## Directions:
Everything from the line with "if m = 14 then" through the final line below should be copied out exactly, and nothing else should appear.

## Given records:
▬▬▬
/-! ## Actuators (R100) -/

/-- ACTUATOR_RUN_END (R100): a line's run time, a dead time or a re-homing run ends. DESIGN CHOICE: the estimate changes at the end
or the stop of a run, not during it (log 104). -/
def execActuatorRunEnd (n : Nat) (s : State) : Out :=
  let p := portAt s n
  let till := match p.line with | .opening t | .closing t | .dead t | .homing t => some t | .still => none
  let ok := islandsRun s && decide (n < 64) && portMode s n == 14
    && (match till with | some t => decide (t ≤ s.clock.tick) | none => false)
  doneIf ok s (
    match p.line with
    | .homing _ =>
      let s1 := setBit (updPort s n fun p => { p with line := .still, estimate := some 0 }) (0x2000 + n) 0x03 13 false
      startMove (showEstimate s1 n) n
    | .opening _ =>
      let e := if p.target = 100000 then 100000 else min 100000 ((p.estimate.getD 0) + travelled s n (s.clock.tick - p.runFrom))
      startMove (showEstimate (updPort s n fun p => { p with line := .still, estimate := some e }) n) n
    | .closing _ =>
      let e := if p.target = 0 then 0 else (p.estimate.getD 0) - travelled s n (s.clock.tick - p.runFrom)
      startMove (showEstimate (updPort s n fun p => { p with line := .still, estimate := some e }) n) n
    | _ => startMove (updPort s n fun p => { p with line := .still, lastDir := none }) n)

/-! ## Fault clearing (R102) -/

/-- PORT_FAULT_CLEAR (R102): the cause of fault type `t` has been absent for 1 s and the fault clears. -/
def execPortFaultClear (n t : Nat) (s : State) : Out :=
  let ok := isUp s && decide (n < 64) && decide (1 ≤ t ∧ t ≤ 8)
    && s.conds.any fun c => c.code == faultCode t n && !c.cause && decide (c.since + 1000 ≤ s.clock.tick)
  doneIf ok s (clearFault s n t)

/-! ## Mode changes (R83 to R86) -/

/-- Step 1 of R85: both terminals go to high impedance, the faults and the edge count clear, the 2 ms start. An odd port that the
even one no longer pairs is at rest. -/
def modeStart (s : State) (n : Nat) (req : KdpReq) : State :=
  let s0 := if n % 2 = 0 ∧ portMode s (n + 1) = 0 then updPort (clearFaults s (n + 1)) (n + 1) fun p => { p with hot := false } else s
  let s1 := setN (clearFaults s0 n) (0x2000 + n) 0x0B 0
  let s2 := setF (setN (setN s1 (0x2000 + n) 0x0A 0) (0x2000 + n) 0x03 0) (0x2000 + n) 0x0C nan32
  let s3 := setN (setF s2 (0x2000 + n) 0x02 nan32) (0x2040 + n) 0x20 0
  updPort s3 n fun _ => { portRest with modeAt := some (s.clock.tick + 2), modeReq := some req, lastEdgeTick := s.clock.tick }

/-- The port as its mode is enabled: an output holds its safe value until a source stages a first value (R101); an actuator
pair begins re-homing (R100). -/
def modeEnable (s : State) (n : Nat) : State :=
  let s1 := updPort s n fun p =>
    { p with modeAt := none, modeReq := none, since := s.clock.ref, changed := s.clock.ref, levelAt := s.clock.ref,
             pwmStart := s.clock.ref, pwmAt := s.clock.ref, lastEdgeTick := s.clock.tick }
  let m := portMode s1 n
  if m = 14 then startHoming (holdSafe s1 n) n
  else if isOutput m then holdSafe s1 n else s1

end Sys2Proof.Machine
end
▬▬▬
## Solution to this task:
  if m = 14 then startHoming (holdSafe s1 n) n
  else if isOutput m then holdSafe s1 n else s1

end Sys2Proof.Machine
end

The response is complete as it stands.